Cryptorchidism: Novel genetic insights into CCDC149 mutations.

Background: Cryptorchidism, characterized by the failure of one or both testes to descend into the scrotum, is a common congenital condition that can lead to infertility and increased risk of testicular cancer. CCDC149, a coiled-coil domain-containing protein, has been implicated in various developmental processes, but its role in the male reproductive system remains unexplored.

Objective: This study aims to investigate the role of CCDC149 mutations in the development of bilateral cryptorchidism and to elucidate the underlying molecular mechanisms.

Materials and methods: We conducted a whole-exome sequencing of an 8-year-old boy diagnosed with bilateral cryptorchidism, revealing a mutation in the CCDC149 gene. To further explore the functional implications of this mutation, we utilized CRISPR/Cas9 technology to generate Ccdc149 knockout mice. The phenotypic characteristics of these mice were assessed, focusing on testicular descent and sperm morphology. Additionally, single-cell RNA sequencing was performed to analyze the expression of genes associated with CCDC149, including anti-Müllerian hormone (AMH) and muscle-related factors.

Results: The Ccdc149 knockout mice exhibited significant phenotypic traits consistent with cryptorchidism, including undescended testes and oligoasthenoteratozoospermia. Single-cell RNA sequencing analysis revealed altered expression patterns of AMH and several muscle-related genes, suggesting a potential regulatory interaction between CCDC149, AMH, and muscle development factors in the context of testicular descent.
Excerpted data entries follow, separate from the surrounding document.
/-- R602, R604: an accepted write programs the slot with what reads back; where that differs the slot is unusable and EV15 says so. -/
def fuseKeyProgram : Prop := ∀ (s : State) (dt : Nat) (w : Who) (v back : List Byte),
  let k := field v 0 1
  v.length = 49 → back.length = 48 → s.dev.shaped = true →
  s.takes dt w (writeItem P.fuseKeyProgram 0 (v.map (·.toNat))) { readback := some back } →
  DoesDev (.fuseKeyProgram dt w v back) s (fun t =>
    t.dev.fus.keys.getD k [] = back ∧ (∀ j, j ≠ k → t.dev.fus.keys.getD j [] = s.dev.fus.keys.getD j []) ∧
    Counted s t P.fuseProgramCount 1 ∧
    (back = v.drop 1 → t.dev.fus.bad = s.dev.fus.bad) ∧
    (back ≠ v.drop 1 → bit t.dev.fus.bad k = true ∧ Raised t.dev 15 4))

/-- R602: a revoked slot stays revoked, and its sessions close (R598). -/
def fuseKeyRevoke : Prop := ∀ (s : State) (dt value : Nat) (w : Who),
  value < 12 → s.dev.shaped = true → s.takes dt w (writeItem P.fuseKeyRevoke 0 [value]) {} →
  DoesDev (.fuseKeyRevoke dt w value) s (fun t =>
    bit t.dev.fus.revoked value = true ∧ (∀ j, j ≠ value → bit t.dev.fus.revoked j = bit s.dev.fus.revoked j) ∧
    t.dev.fus.keys = s.dev.fus.keys ∧ Counted s t P.fuseProgramCount 1 ∧
    ∀ h, h < 4 → (s.dev.sesAt h).st = 2 → 4 * (s.dev.sesAt h).role + (s.dev.sesAt h).slot = value → (t.dev.sesAt h).st = 0)

/-- R603: the lifecycle takes one step; FIELD burns the debug lock, RETIRED the key hashes and closes every session. -/
def lifecycleAdvance : Prop := ∀ (s : State) (dt value : Nat) (w : Who),
  s.dev.shaped = true → s.takes dt w (writeItem P.lifecycleAdvance 0 [value]) {} → value < 2 ^ 16 →
  DoesDev (.lifecycleAdvance dt w value) s (fun t =>
    t.dev.fus.lifecycle = value % 256 ∧ t.dev.fus.lifecycle = s.dev.fus.lifecycle + 1 ∧ Counted s t P.fuseProgramCount 1 ∧
    (value % 256 = 2 → t.dev.fus.debugLock = true ∧ t.dev.fus.keys = s.dev.fus.keys) ∧
    (value % 256 = 3 → (∀ k, k < 12 → t.dev.fus.keys.getD k [] = List.replicate 48 0xFF#8) ∧
      t.dev.fus.fleetKey = List.replicate 32 0xFF#8 ∧ ∀ h, h < 4 → (t.dev.sesAt h).st = 0))

/-- R606: an accepted token opens debug access until the next reset, with EV123 kind 5. -/
def debugUnlockToken : Prop := ∀ (s : State) (dt : Nat) (w : Who) (token hash : List Byte) (ok : Bool),
  s.takes dt w (writeItem P.debugUnlockToken 0 (token.map (·.toNat))) { proof := some (hash, ok) } → w.ses < 4 →
  DoesDev (.debugUnlockToken dt w token hash ok) s (fun t =>
    ok = true ∧ hash = s.dev.fus.signHash ∧ t.dev.fus.tokenOpen = true ∧
    Raised t.dev 123 (5 + 16 + 32 * (w.port % 2) + 64 * w.ses))

/-- R611: the window shows 64 entries from the number asked for, or from the oldest held; past the newest it is zero. -/
def auditReadFrom : Prop := ∀ (s : State) (dt value : Nat) (w : Who),
  let oldest := (s.dev.aud.head?.map (·.seq)).getD 1
  let lo := if value < oldest then oldest else value
  value < 2 ^ 32 → s.takes dt w (writeItem P.auditReadFrom 0 [value]) {} →
  DoesDev (.auditReadFrom dt w value) s (fun t => ∀ i j, i < 64 → j < 32 →
    t.a (P.auditWindow + 32 * i + j) =
      ((((s.dev.aud.find? (fun a => a.seq == lo + i)).map Aud.bytes).getD (zeros 32)).getD j 0#8).toNat)

/-! ### Firmware update (23_firmware_update.md) -/

/-- R615, R621: DOWNLOAD begins for the package of the header, no chunk is present, and the inactive slots of its components are
erased; nothing else of memory changes. -/
def updBegin : Prop := ∀ (s : State) (dt : Nat) (w : Who),
  let h := s.dev.octets P.updPackageHeader 64
  s.takes dt w (writeItem P.updCommand 0 [1]) {} →
  Does (.updBegin dt w) s (fun t =>
    t.a P.updStage = 1 ∧ t.a P.updPackageId = field h 8 4 ∧ t.dev.upd.hdr = h ∧ t.a P.updOrder = 0xFFFF ∧
    (∀ i, i < 128 → t.a (P.updChunkBitmap + i) = 0) ∧ Raised t.dev 125 1 ∧
    (s.mem.wf = true → ∀ a, t.mem.get a =
      if (pkgComps h).any (fun c => decide (slotAddr c (1 - s.dev.confirmed c) ≤ a ∧ a < slotAddr c (1 - s.dev.confirmed c) + 0x400000))
      then unlisted a else s.mem.get a))

/-- R622: an accepted chunk sets its bit, and no other; outside the image slots memory stands. -/
def updChunk : Prop := ∀ (s : State) (dt chunk : Nat) (w : Who) (data : List Byte),
  data.length = 8192 → chunk < 1024 →
  s.takes dt w (writeItem P.updChunk 0 ((leBytes 4 chunk ++ zeros 4 ++ data).map (·.toNat))) {} →
  (∀ i, i < 128 → s.a (P.updChunkBitmap + i) < 256) →
  Does (.updChunk dt w chunk data) s (fun t =>
    (∀ k, k < 1024 → bit (t.a (P.updChunkBitmap + k / 8)) (k % 8) =
      (bit (s.a (P.updChunkBitmap + k / 8)) (k % 8) || k == chunk)) ∧
    (bit (s.a (P.updChunkBitmap + chunk / 8)) (chunk % 8) = true → t.mem = s.mem) ∧
    (s.mem.wf = true → ∀ a, a < 0x0300000000 → t.mem.get a = s.mem.get a))

/-- R624: with every chunk present VERIFY begins. -/
def updVerify : Prop := ∀ (s : State) (dt : Nat) (w : Who),
  s.takes dt w (writeItem P.updCommand 0 [2]) {} →
  DoesDev (.updVerify dt w) s (fun t => t.a P.updStage = 2 ∧ Raised t.dev 125 2)

/-- R618, R624: a package whose images all pass and which has a valid order is READY with that order; a failure goes back to
DOWNLOAD with no chunk present and its reason, 6 where only an order is missing. -/
def updVerifyDone : Prop := ∀ (s : State) (dt : Nat) (crypto : List Nat) (keyOk : Bool),
  let comps := pkgComps s.dev.upd.hdr
  let head (c : Nat) : List Byte := s.mem.imageHeader c (1 - s.dev.confirmed c)
  let reason (c : Nat) : Nat := s.dev.imageReason (head c) c (pkgImage s.dev.upd.hdr c).2 (crypto.getD c 0) keyOk
  let order := s.dev.updateOrder comps (fun c => imageOf (head c))
  s.a P.updStage = 2 →
  DoesDev (.updVerifyDone dt crypto keyOk) s (fun t =>
    (∀ l, order = some l → (∀ c ∈ comps, reason c = 0) →
      t.a P.updStage = 3 ∧ t.a P.updOrder = orderWord l ∧ Raised t.dev 125 3) ∧
    ((∀ c ∈ comps, reason c = 0) → order = none →
      t.a P.updStage = 1 ∧ t.a P.updVerifyResult = 6 ∧ (∀ i, i < 128 → t.a (P.updChunkBitmap + i) = 0) ∧ Raised t.dev 125 (4 + 128 * 6)) ∧
    (∀ c, c ∈ comps → reason c ≠ 0 → (∀ b ∈ comps, b < c → reason b = 0) →
      t.a P.updStage = 1 ∧ t.a P.updVerifyResult = reason c ∧ (∀ i, i < 128 → t.a (P.updChunkBitmap + i) = 0) ∧
      Raised t.dev 125 (4 + 128 * reason c)))

/-- R625: the package is dropped. -/
def updAbandon : Prop := ∀ (s : State) (dt : Nat) (w : Who),
  s.takes dt w (writeItem P.updCommand 0 [3]) {} →
  DoesDev (.updAbandon dt w) s (fun t =>
    t.a P.updStage = 0 ∧ t.a P.updPackageId = 0 ∧ t.a P.updOrder = 0xFFFF ∧ t.dev.upd.hdr = [] ∧
    (∀ i, i < 128 → t.a (P.updChunkBitmap + i) = 0) ∧ Raised t.dev 125 10)

/-- R635: the components of the trial are confirmed in the slots they run from, and the record is empty. -/
def updConfirm : Prop := ∀ (s : State) (dt : Nat) (w : Who),
  let comps := s.dev.orderSteps.filter (fun c => !s.dev.upd.fell.contains c)
  s.takes dt w (writeItem P.updCommand 0 [4]) {} →
  DoesDev (.updConfirm dt w) s (fun t =>
    t.a P.updStage = 0 ∧ t.a P.updTrialBoots = 0 ∧ t.a P.updPackageId = 0 ∧ t.dev.upd.old = none ∧ Raised t.dev 125 8 ∧
    ∀ c, c < 4 → t.dev.confirmed c = if c ∈ comps then 1 - s.dev.confirmed c else s.dev.confirmed c)

/-- R634: a revert empties the record, keeps the confirmed slots and is followed by a command reset. -/
def updRevert : Prop := ∀ (s : State) (dt : Nat) (w : Who),
  s.takes dt w (writeItem P.updCommand 0 [5]) {} →
  Does (.updRevert dt w) s (fun t =>
    t.a P.updStage = 0 ∧ t.a P.updTrialBoots = 0 ∧ t.dev.upd.slots = s.dev.upd.slots ∧ t.dev.pwr.kind = 3 ∧
    t.dev.pwr.phase = (if s.dev.clk.onLpo then .waitRefclk else .booting) ∧ Raised t.dev 125 (9 + 128 * 2))

/-- R628: in READY the activation that waited begins, and the update record counts the first trial boot. -/
def activationStart : Prop := ∀ (s : State) (dt : Nat),
  s.dev.upd.waiting = true → (s.at_ dt).standsReady = true → s.a P.updStage = 3 →
  DoesDev (.activationStart dt) s (fun t =>
    t.a P.updStage = 4 ∧ t.a P.updTrialBoots = 1 ∧ t.dev.upd.waiting = false ∧ t.dev.upd.step = 0)

/-- R628, R629, R632: a step that fails brings the old images back, stage VERIFIED; one that succeeds is counted, and after the last
of them the device is in TRIAL, where the settings fit the new CURATOR. -/
def activationStepDone : Prop := ∀ (s : State) (dt : Nat) (ok : Bool),
  let i := s.dev.upd.step
  let c := s.dev.orderAt i
  let img := if c = 0 then s.dev.newImage s.mem 0 else s.dev.upd.run.getD 0 {}
  s.a P.updStage = 4 → s.dev.pwr.phase = .running → c < 4 → s.dev.shaped = true → s.dev.eph.ent = [] →
  img.schemaMin ≤ s.dev.upd.schema → s.dev.upd.schema ≤ img.schemaMax →
  DoesDev (.activationStepDone dt ok) s (fun t =>
    (ok = false → t.a P.updStage = 3 ∧ t.a P.updTrialBoots = 0 ∧ t.dev.upd.step = 0 ∧ Raised t.dev 125 (6 + 128)) ∧
    (ok = true → i + 1 < s.dev.orderSteps.length → t.a P.updStage = 4 ∧ t.dev.upd.step = i + 1) ∧
    (ok = true → t.dev.upd.run.getD c {} = s.dev.newImage s.mem c ∧ Raised t.dev 125 (5 + 32 * c + 128 * i)) ∧
    (ok = true → s.dev.orderSteps.length ≤ i + 1 → t.a P.updStage = 5 ∧ Raised t.dev 125 (7 + 128)))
Discussion: Our findings provide novel genetic insights into the role of CCDC149 mutations in cryptorchidism. The observed phenotypic characteristics in the knockout mice, along with the gene expression analysis, indicate that CCDC149 may be crucial for normal testicular descent through its interaction with AMH and muscle-related factors. These results highlight the importance of further research into the molecular mechanisms underlying cryptorchidism, which could lead to improved diagnostic and therapeutic strategies for affected individuals.